TWO coconut trees grow on the veranda of the Chitradurga employment exchange in India’s Karnataka state, where Kalandar Khan, a young member of the state civil service, holds jobs fairs and recruitment rallies. A snapshot on his mobile phone shows the veranda thronged with potential applicants for an ambulance-driver post. Another shows an event for Bharat Fertiliser: again, standing-room only. Mr Khan’s task—matching job-seekers from a variety of backgrounds to employers with quite specific requirements—is not easy. Many of those registered on his exchange lack the skills that employers require.
Mr Khan is hardly alone in worrying about a mismatch between workers’ abilities and the jobs on offer. Halfway around the world, some reckon that many unemployed Americans lack the skills needed to fill those jobs that are being created as the country emerges from recession. Others blame deficient demand for the country’s stubbornly high unemployment. Still others point to the housing bust, which has hampered American homeowners’ ability to move to where new jobs are being created.
Divergent as they are, these opinions about America’s persistently high unemployment rate are all based on a similar conceptual view of the labour market. It is seen as a mechanism for pairing people with jobs in which matching cannot take place instantaneously. This way of thinking about the jobs market and unemployment owes an intellectual debt to research on markets with search frictions carried out in the 1970s and 1980s by Peter Diamond of the Massachusetts Institute of Technology, Dale Mortensen of Northwestern University and Christopher Pissarides of the London School of Economics (pictured from left to right). On October 11th they were awarded this year’s Nobel prize for economics for their work.
The economists’ approach to these issues was a sharp break from the norm in the early 1970s, when standard economic models mostly treated labour as a commodity which had the worker’s wage as its price. There could be no unemployment in the simplest versions of these models, because wages would fall instantaneously to eliminate it. True, few economists took these simple models literally: lots of research was done to modify their assumptions and generate more realistic results, often by making it harder for wages to fall. But even the modified models took little note of data on how people flowed into and out of employment. The stretches of unemployment, the job hunts, the moves from job to job, the rate at which workers were fired or hired: all this was absent. Mr Mortensen argued that this needed to change. Investigating the way people actually went about finding jobs in an uncertain environment, he believed, should be a central concern of the analysis of labour markets. Initially working independently of each other—though Messrs Mortensen and Pissarides later collaborated fruitfully—this year’s laureates would go on to do just that.

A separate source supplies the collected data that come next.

-- ==== Sys2Proof/Tests/Slice0.lean ====
section
/-! SUPPORT. Tests. The expected values of the worked examples are the spec's own, from the sections named; the witnesses
show that every hypothesis of an obligation is met by a state and operands. -/

namespace Sys2Proof.Tests

open Sys2Proof.Machine

set_option Elab.async false

/-- A part that has started up: IN0 selected and untrained, nothing lit, open or queued. -/
def live : State :=
  { State.reset with
    sto := { State.reset.sto with phase := .complete }
    ssw := { State.reset.ssw with selected := some 0 } }
/-- A manual session. -/
def meeting : Session :=
  { kind := .manual, slot := none, openedDate := firstDate, openedTime := midnight, date := firstDate, plannedEnd := 600,
    level := .openLevel, warnLead := 5, allowance := 2, used := 1, warned := false, endOff := true, source := none,
    sourceState := none, deferred := false, suppressed := false }
/-- A scheduled session of slot 0. -/
def lecture : Session := { meeting with kind := .scheduled, slot := some 0, endOff := false }
/-- A session with its extensions used up. -/
def spent : Session := { meeting with used := 2 }
/-- A session that ends at midnight. -/
def lastHour : Session := { meeting with plannedEnd := 1440 }
/-- An entry of every weekday, 9:00 to 10:00. -/
def morning : Entry := ⟨true, .weekly 127, 540, 600, true, true, none, .lecture, 5, 2⟩
/-- That entry as sent. -/
def rawMorning : RawEntry := ⟨1, 0, ⟨127, 0, 0⟩, 540, 600, 1, 1, 0xFF, 1, 5, 2⟩
/-- A full holiday list. -/
def sixteen : List Date := (List.range 16).map fun n => ⟨2001 + n, 1, 1⟩
/-- A GUARD_SET that carries nothing. -/
def noGuard : RawGuard :=
  ⟨0, none, none, none, none, none, none, none, none, none, none, none, none, none, none, none, none, none, none⟩
/-- A warp of the default panel. -/
def aWarp : Warp := computeWarp 1920 1200 none .fit 0 0 0 .start
/-- Nothing falls between two steps of settling. -/
def noFalls : Vector (List SettlingEvent) 5 := Vector.replicate 5 []
/-- The state a command answers. -/
def run (c : Instr) (s : State) : State :=
  match exec c s with
  | .next t => t
  | _ => s

/-! ### Commands whose operands no line carries are ill-formed -/

theorem test_wf_label_of_two_characters_refused :
    Instr.wf (.inputConfig .f 4 0 ⟨0, none, none, some ⟨2, [0x41, 0x42]⟩, none, none, none⟩) = false := by decide
theorem test_wf_label_of_twelve_characters_accepted :
    Instr.wf (.inputConfig .f 4 0 ⟨0, none, none, some ⟨2, List.replicate 12 0x41⟩, none, none, none⟩) = true := by decide
theorem test_wf_unknown_code_body_of_two_bytes_refused :
    Instr.wf (.unknownRequestCode .e [0x01, 0xFF]) = false := by decide
theorem test_wf_unknown_code_with_a_valid_request_refused :
    Instr.wf (.unknownRequestCode .e [0x01, 0x20, 0x02, 0x02]) = false := by decide
theorem test_wf_unknown_code_with_a_foreign_origin_accepted :
    Instr.wf (.unknownRequestCode .e [0x01, 0x20, 0x05, 0x02]) = true := by decide
theorem test_wf_non_request_with_a_request_body_refused :
    Instr.wf (.nonRequestFrame .l [0x01, 0x20, 0x02, 0x02]) = false := by decide
theorem test_wf_non_request_body_of_65_bytes_refused :
    Instr.wf (.nonRequestFrame .l (List.replicate 65 0x02)) = false := by decide +kernel
theorem test_wf_write_of_no_byte_refused : Instr.wf (.eWriteTransaction [] true) = false := by decide
theorem test_wf_write_that_opens_with_the_read_byte_refused : Instr.wf (.eWriteTransaction [0x5A, 0x00] true) = false := by
  decide
theorem test_wf_request_timing_other_of_action_1_refused : wfRequest (.timingOther 0 1 []) = false := by decide
theorem test_wf_request_timing_other_of_three_bytes_refused : wfRequest (.timingOther 0 2 [0, 0, 0]) = false := by decide

/-! ### The frame of chapter 11 -/

/-- 11.1: a SELECT of IN2 from the remote. -/
theorem test_frame_of_select_IN2 :
    frameBytes (encodeBody 2 (.select 2)) = [0xA5, 0x04, 0x01, 0x20, 0x02, 0x02, 0xD7] := by decide
/-- 11.1: the same bytes received. -/
theorem test_select_IN2_is_received :
    scanAll false [0xA5, 0x04, 0x01, 0x20, 0x02, 0x02, 0xD7] = ⟨[[0x01, 0x20, 0x02, 0x02]], [], true⟩ ∧
      parseBody [0x01, 0x20, 0x02, 0x02] = .request 2 (.select 2) := by decide
/-- 11.3: GUARD_SET's mark bits 0 and 17 carry MIN_ON and EXT_MINUTES, in that order. -/
theorem test_guard_set_marks :
    parseBody [0x01, 0x73, 0x04, 0x02, 0x00, 0x01, 0x00, 0x78, 0x0F] =
      .request 4 (.guardSet { noGuard with minOn := some 120, extMinutes := some 15 }) := by decide +kernel

/-! ### The warps of chapter 5, "Worked cases" -/

theorem test_warp_case_1 :
    computeWarp 1920 1200 (some (1280, 720)) .fit 12 (-5) 0 .keystone =
      ⟨⟨90, 81⟩, ⟨1829, 60⟩, ⟨1919, 1139⟩, ⟨0, 1118⟩, 1920, 1080, 0, 60, 12, -5, some (1280, 720), .fit, 0, .keystone⟩ := by
  decide
theorem test_warp_case_2 :
    computeWarp 1920 1200 (some (1024, 768)) .fit (-40) 30 0 .keystone =
      ⟨⟨160, 0⟩, ⟨1759, 141⟩, ⟨1509, 1058⟩, ⟨410, 1199⟩, 1600, 1200, 160, 0, -40, 30, some (1024, 768), .fit, 0,
       .keystone⟩ := by decide
theorem test_warp_case_3 :
    fitSize 1920 1200 (some (1366, 768)) .fit = (1920, 1079) ∧
      (computeWarp 1920 1200 (some (1366, 768)) .fit 0 0 0 .start).yf = 60 := by decide
theorem test_warp_case_4 :
    fitSize 1920 1200 (some (640, 480)) .native = (640, 480) ∧
      (computeWarp 1920 1200 (some (640, 480)) .native 0 0 0 .start).tl = ⟨640, 360⟩ := by decide
theorem test_warp_case_7 :
    (computeWarp 1920 1200 none .fit 12 (-5) 0 .start).tl = ⟨90, 23⟩ ∧
      (computeWarp 1920 1200 none .fit 12 (-5) 0 .start).bl = ⟨0, 1176⟩ ∧ inset 13 1920 = 98 := by decide

/-! ### The figures of chapter 2, "Worked figures" -/

/-- One lecture's worth of wear: the carry at 14,640 + 14,160. -/
theorem test_wear_carries :
    ((addUnits 14160 { freshLamp with sub := 14640 }).hours, (addUnits 14160 { freshLamp with sub := 14640 }).sub) =
      (1, 0) := by decide
/-- A strike across a carry, which raises LAMP_WARN. -/
theorem test_strike_across_a_carry :
    let r := charged { defaultLamp with cur := { freshLamp with hours := 2699, sub := 28700 } }
    r.cur.hours = 2700 ∧ r.cur.sub = 140 ∧ conditionNotice .good r = some (.lampWarn .worn .good 2700 2700) := by decide
/-- At the ceiling. -/
theorem test_wear_at_the_ceiling :
    (addUnits 8 { freshLamp with hours := 65535, sub := 28795 }).sub = 28799 ∧
      (addUnits 8 { freshLamp with hours := 65535, sub := 28799 }).sub = 28799 := by decide
/-- Moving the limits: LIFE_HOURS 3,200 at 3,010 hours, and then WARN_HOURS 3,500. -/
theorem test_limits_moved :
    let r := { defaultLamp with cur := { freshLamp with hours := 3010 } }
    condition r = .expired ∧ newLimits ⟨0, none, some 3200⟩ r = (2700, 3200) ∧
      condition { r with lifeHours := 3200 } = .worn ∧
      newLimits ⟨0, some 3500, none⟩ { r with lifeHours := 3200 } = (3200, 3200) ∧
      limitsClamped ⟨0, some 3500, none⟩ { r with lifeHours := 3200 } = true ∧
      condition { r with warnHours := 3200, lifeHours := 3200 } = .good := by decide

/-! ### The signal of chapter 3, "Worked example: seeking, locking and losing a 1080-line signal" -/

theorem test_seeking_restarts_and_agrees :
    nextCandidates [⟨1125, 16683⟩] ⟨1127, 16684⟩ = (none, [⟨1127, 16684⟩]) ∧
      nextCandidates [⟨1127, 16684⟩] ⟨1126, 16690⟩ = (none, [⟨1127, 16684⟩, ⟨1126, 16690⟩]) ∧
      nextCandidates [⟨1127, 16684⟩, ⟨1126, 16690⟩] ⟨1127, 16700⟩ = (some ⟨1127, 16684⟩, []) := by decide
theorem test_classification :
    classify defaultTimings ⟨1127, 16684⟩ = some 5 ∧ classify defaultTimings ⟨1066, 16683⟩ = none := by decide +kernel
theorem test_lock_losses :
    lossOf (some ⟨1127, 16684⟩) ⟨1129, 16870⟩ = none ∧ lossOf (some ⟨1127, 16684⟩) ⟨1127, 16890⟩ = some .period := by decide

The three economists built upon earlier work by George Stigler, who had studied the process by which people acquired information, and who won the Nobel prize himself in 1982. Pointing out that getting information costs time and effort, Mr Stigler argued that people would do so only as long as the additional benefits of having more information exceeded the additional costs of acquiring it. Mr Mortensen saw this framework as a useful way of thinking about labour markets, because finding employment in a decentralised labour market typically involves gathering and evaluating information on vacancies and wages.
Mr Diamond modelled this job-search process in a series of seminal papers written between 1979 and 1982. One was based on the premise that not all jobs are equally suitable for all workers. The first person offered a job might not be as good a match for it as the second or third person. So if every unemployed person grabbed the first job that came his way, the match between workers and jobs that resulted would not be optimal. By making it possible for workers to be more selective about the jobs they accepted, Mr Diamond showed, unemployment insurance would improve the efficiency of the labour market.
In another famous paper published in 1982, Mr Diamond showed how an economy in which different agents need to seek each other out could end up with several equilibrium rates of unemployment. In other words, there was no single “natural” rate: policymakers could in principle try for the equilibrium they most favoured. In a touch which Mr Khan in Chitradurga might appreciate, he explained his reasoning using the example of a tropical island where finding and trading coconuts was the only form of economic activity. Just as some people cannot find work, so some coconuts do not find a buyer. Economics students today still study the “Diamond coconut model”.
The best-known work by Messrs Mortensen and Pissarides, a joint paper written in 1994, is also a staple of economics courses. Whereas earlier analysis had tended to make assumptions about the rate at which job vacancies arose, the two figured this out from more basic assumptions about the incentives of workers and employers. Their results have particular resonance today: their model showed why unemployment would shoot up in a recession but fall much more slowly when a recovery began.
The work that earned this year’s Nobel prize was carried out decades ago. But with the unemployment rate in America stubbornly stuck at 9.6% 16 months after the official end of the country’s recession, it remains as relevant today as when it was done. Mr Diamond, for one, may soon have to apply some of the insights from his research to the real world. His nomination to the board of America’s Federal Reserve is still in limbo after some Republicans questioned his competence. Perhaps a Nobel prize will encourage them to revise their opinion.